/-- conn written (R381): the Connect data is read, and the connection to the target begins. -/
def State.connectPair (s : State) (ctx h : Nat) : State :=
  let p := s.pair ctx h
  if p.sst = 0 ∨ p.sst = 3 then
    if s.farAway (portDie p.port) ctx p.cdva.toNat 1024 false then
      { s.setPair ctx h { p with sst := 1 } with held := s.held ++ [.connect ctx h] }
    else match s.readVirt (portDie p.port) ctx p.cdva.toNat 1024 with
    | (s, .ok _) => (s.setPair ctx h { p with sst := 1 }).emit (.nvmConnect ctx h)
    | (s, _) => s.setPair ctx h { p with sst := 3, nst := (Config.freeWord s.tick 0x381).truncate 16 }
  else s

/-- disc written (R381). -/
def State.disconnectPair (s : State) (ctx h : Nat) : State :=
  let p := s.pair ctx h
  if s.pairBusy ctx h then s.setPair ctx h { p with disc := true } else s.setPair ctx h { p with sst := 0, disc := false }

/-- The configuration fields of a pair that begin at an offset, written in IDLE or FAILED (R4, R380); `ws` are the words of
the access from there on. A field of several words takes effect only where the access holds the whole of it (R323). -/
def Pair.put (p : Pair) (off : Nat) (ws : List Word) : Pair :=
  if p.sst = 1 ∨ p.sst = 2 then p
  else
    match off, ws with
    | 0x08, a :: b :: c :: d :: _ => { p with taddr := #v[a, b, c, d] }
    | 0x18, v :: _ => { p with tport := v.truncate 16, port := v.getLsbD 16 }
    | 0x1C, v :: _ => { p with nsid := v }
    | 0x20, lo :: hi :: _ => { p with cdva := (hi.truncate 20 : BitVec 20) ++ lo }
    | 0x28, v :: _ => { p with qsz := v.truncate 16, lbs := (v >>> 16).truncate 16 }
    | _, _ => p

/-- Configuration fields of a context's pair written. -/
def State.putPair (s : State) (ctx h off : Nat) (ws : List Word) : State := s.setPair ctx h ((s.pair ctx h).put off ws)

/-- A word of a pair as the host reads it. -/
def Pair.word (p : Pair) (off : Nat) : Word :=
  match off with
  | 0x00 => p.sst.zeroExtend 32 <<< 4
  | 0x04 => p.cntlid ++ p.nst
  | 0x08 => p.taddr[0]
  | 0x0C => p.taddr[1]
  | 0x10 => p.taddr[2]
  | 0x14 => p.taddr[3]
  | 0x18 => p.tport.zeroExtend 32 ||| (if p.port then 0x10000 else 0)
  | 0x1C => p.nsid
  | 0x20 => p.cdva.truncate 32
  | 0x24 => (p.cdva >>> 32).truncate 32
  | 0x28 => p.lbs ++ p.qsz
  | _ => 0

/-! ## The window as a whole -/

/-- A word `v` written at an offset of the window, by an access that goes on with the words `vs`; `none` where no register of
the context answers. -/
def State.windowPut (s : State) (ctx off : Nat) (v : Word) (vs : List Word) : Option State :=
  if off < 0x40000 then
    match off % 64 with
    | 0x00 => s.putTail ctx (off / 64) v
    | 0x08 => s.putChead ctx (off / 64) v
    | 0x14 => if v.getLsbD 0 then s.putRestart ctx (off / 64) else (s.queueOf ctx (off / 64)).map (fun _ => s)
    | _ => (s.queueOf ctx (off / 64)).map (fun _ => s)
  else if off < 0x40400 then
    let h := (off - 0x40000) / 64
    match off % 64 with
    | 0x00 =>
      let s := if v.getLsbD 0 then s.connectPair ctx h else s
      some (if v.getLsbD 1 then s.disconnectPair ctx h else s)
    | o => some (s.putPair ctx h o (v :: vs))
  else
    match off - 0x40400 with
    | 0x00 => some (s.putEhead ctx v)
    | 0x0C => some (s.updCtx ctx (fun c => { c with elost := v }))
    | 0x10 => some (if v.getLsbD 0 then s.putErestart ctx else s)
    | _ => if off < 0x40440 then some s else none

/-- The words written by one access, in rising order. -/
def windowPuts (ctx : Nat) : Nat → List Word → State → Option State
  | _, [], s => some s
  | off, v :: vs, s => (s.windowPut ctx off v vs).bind (windowPuts ctx (off + 4) vs)

/-- The code of a queue's state (R323). -/
def QSt.code : QSt → Word
  | .bound => 1
  | .active => 2
  | .halted => 3

/-- A word of a queue as the host reads it (R323). -/
def Queue.word (q : Queue) (off : Nat) : Word :=
  match off with
  | 0x00 => q.tail
  | 0x04 => q.head
  | 0x08 => q.chead
  | 0x0C => q.ctail
  | 0x10 => q.st.code ||| ((q.hc.zeroExtend 32 : Word) <<< 2)
  | _ => 0

/-- A word of the window as the host reads it. -/
def State.windowGet (s : State) (ctx off : Nat) : Option Word :=
  if off < 0x40000 then
    (s.queueOf ctx (off / 64)).map (fun q => q.word (off % 64))
  else if off < 0x40400 then some ((s.pair ctx ((off - 0x40000) / 64)).word (off % 64))
  else
    (s.ctxs.get? ctx).bind (fun c =>
      match off - 0x40400 with
      | 0x00 => some c.ehead
      | 0x04 => some c.etail
      | 0x08 => some (c.est.zeroExtend 32)
      | 0x0C => some c.elost
      | _ => if off < 0x40440 then some 0 else none)

/-- Words of the window from an offset. -/
def State.windowGets (s : State) (ctx : Nat) : Nat → Nat → Option (List Byte)
  | _, 0 => some []
  | off, n + 1 => (s.windowGet ctx off).bind (fun w => (State.windowGets s ctx (off + 4) n).map (leBytes 4 w.toNat ++ ·))

/-- TAIL_WRITE (R324). -/
def execTailWrite (p : Sealed) (qid : BitVec 12) (v : Word) (s : State) : Host.Outcome State Fault Refusal :=
  .next (s.windowStore p (some (qid.toNat * 64, [v])) (fun s => s.putTail p.ctx.toNat qid.toNat v))

/-- CHEAD_WRITE (R324). -/
def execCheadWrite (p : Sealed) (qid : BitVec 12) (v : Word) (s : State) : Host.Outcome State Fault Refusal :=
  .next (s.windowStore p none (fun s => s.putChead p.ctx.toNat qid.toNat v))

/-- QUEUE_RESTART (R322). -/
def execQueueRestart (p : Sealed) (qid : BitVec 12) (s : State) : Host.Outcome State Fault Refusal :=
  .next (s.windowStore p none (fun s => s.putRestart p.ctx.toNat qid.toNat))

/-- EHEAD_WRITE (R332). -/
def execEheadWrite (p : Sealed) (v : Word) (s : State) : Host.Outcome State Fault Refusal :=
  .next (s.windowStore p none (fun s => some (s.putEhead p.ctx.toNat v)))

/-- ERESTART (R332). -/
def execErestart (p : Sealed) (s : State) : Host.Outcome State Fault Refusal :=
  .next (s.windowStore p none (fun s => some (s.putErestart p.ctx.toNat)))
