-- ==== Sys2Proof/Machine/Control.lean ====
section
/-! DEFINITION. Loops (R95 to R99), traps and returns from them (R100 to R105), the end of a strand (R107) and the
full/empty words (R91 to R93). -/

namespace Sys2Proof.Machine

/-- A loop fault (R99). -/
def loopFault (e : Env) (s : State) (sub : Nat) : WordEnd := .trap 13 false (BitVec.ofNat 32 sub) e.st s

/-- `loop_begin` of R96. -/
def loopBegin (e : Env) (s : State) (count : Nat) (off : BitVec 11) (rot : Bool) : WordEnd :=
  let a := e.st.pc
  let t := a + (off.zeroExtend 32 <<< 2)
  if count = 0 then
    let skip := t + 4
    if 0x800000 ≤ skip.toNat ∧ skip.toNat < 0x840000 then .jump e.st s skip else .trap 9 false skip e.st s
  else if 65535 < count then loopFault e s 4
  else if e.st.loops.length = 6 then loopFault e s 1
  else if (match e.st.loops with | [] => false | l :: _ => (a + 4).ult l.start || l.stop.ult t) then loopFault e s 3
  else
    .done { e.st with loops :=
      { start := a + 4, stop := t, count := BitVec.ofNat 16 count, index := 0, rot := rot } :: e.st.loops } s

/-- LP_BEGIN (R95, R96). -/
def execLpBegin (x : XReg) (off : BitVec 11) (s : State) : Host.Outcome State Fault Refusal :=
  strandWord s [x] [] (fun e => loopBegin e s (e.st.getX x).toNat off false)

/-- LP_BEGIN_ROT (R95, R96). -/
def execLpBeginRot (x : XReg) (off : BitVec 11) (s : State) : Host.Outcome State Fault Refusal :=
  strandWord s [x] [] (fun e => loopBegin e s (e.st.getX x).toNat off true)

/-- LP_BEGINI (R95, R96). -/
def execLpBegini (n : BitVec 10) (off : BitVec 11) (s : State) : Host.Outcome State Fault Refusal :=
  strandWord s [] [] (fun e => loopBegin e s n.toNat off false)

/-- LP_BEGINI_ROT (R95, R96). -/
def execLpBeginiRot (n : BitVec 10) (off : BitVec 11) (s : State) : Host.Outcome State Fault Refusal :=
  strandWord s [] [] (fun e => loopBegin e s n.toNat off true)

/-- LP_EXIT (R98): the last iteration ends here. -/
def execLpExit (s : State) : Host.Outcome State Fault Refusal :=
  strandWord s [] [] (fun e =>
    match e.st.loops with
    | [] => loopFault e s 2
    | l :: ls =>
      let st := ({ e.st with loops := { l with index := l.count - 1 } :: ls } : Strand).loopEnd l.stop
      .ended (s.setStrand e.key (s.boundary e.core st true)))

/-- LP_POP (R98). -/
def execLpPop (s : State) : Host.Outcome State Fault Refusal :=
  strandWord s [] [] (fun e =>
    match e.st.loops with
    | [] => loopFault e s 2
    | _ :: ls => .done { e.st with loops := ls } s)

/-- LP_IDX (R98). -/
def execLpIdx (d : XReg) (lvl : BitVec 5) (s : State) : Host.Outcome State Fault Refusal :=
  strandWord s [] [d] (fun e =>
    match e.st.loops[lvl.toNat]? with
    | none => loopFault e s 2
    | some l => .done (e.st.setX d (l.index.zeroExtend 32)) s)

/-- TRAP (R105). -/
def execTrap (code : BitVec 5) (s : State) : Host.Outcome State Fault Refusal :=
  strandWord s [] [] (fun e => .trap 2 true (code.zeroExtend 32) e.st s)

/-- TRET (R104). -/
def execTret (s : State) : Host.Outcome State Fault Refusal :=
  strandWord s [] [] (fun e =>
    if e.st.hflag then
      let ev := e.st.kdone && ({ e.st with loops := e.st.saved } : Strand).atEnd e.st.kepc
      .ended (s.setStrand e.key (s.boundary e.core e.st.trapReturn ev))
    else .trap 14 false 0 e.st s)

/-- What the end of a strand changes in the strand (R107). -/
def Strand.finish (st : Strand) : Strand :=
  { st with st := .ended, wait := none, pend := [], loops := [], saved := [], hflag := false }

/-- SDONE (R107): the strand ends, leaves its groups (R358), its team's slots go VACANT with its last strand (R83), and its
kernel may trigger, drain, retire or wait (R333). -/
def execSdone (s : State) : Host.Outcome State Fault Refusal :=
  strandWord s [] [] (fun e =>
    .ended ((((s.setStrand e.key e.st.finish).updKernel e.tm.lid (fun k => k.leaveAll e.st.num)).settlePark
      e.tk e.core).vacate.settleKernels.settleWaiting e.tm.lid))

/-- FE_WAIT (R93): an empty register stalls it whatever `femode` says, since it does not read the value (log 22). -/
def execFeWait (x : XReg) (s : State) : Host.Outcome State Fault Refusal :=
  strandWord s [] [x] (fun e => .done e.st s)

/-- FE_CHK (R93). With one register as both operands, and that register empty, the word stalls as every word that writes an
empty register does (R91): DESIGN CHOICE, log 42. -/
def execFeChk (d x : XReg) (s : State) : Host.Outcome State Fault Refusal :=
  strandWord s [] [d] (fun e => .done (e.st.setX d (if e.st.isEmpty x then 0 else 1)) s)

/-- ASYNC_RESULT_ARRIVE (R91): the pending result of a register is written and the register is full. -/
def execAsyncResultArrive (key : Nat) (r : XReg) (s : State) : Host.Outcome State Fault Refusal :=
  .next (s.updStrand key (fun st => if st.st = .ended then { st with pend := [] } else st.deliver r))

end Sys2Proof.Machine
end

+++

Gather each line of the listing containing the word "access" and show it.

## TASK RESULT
the access from there on. A field of several words takes effect only where the access holds the whole of it (R323). -/
/-- A word `v` written at an offset of the window, by an access that goes on with the words `vs`; `none` where no register of
/-- The words written by one access, in rising order. -/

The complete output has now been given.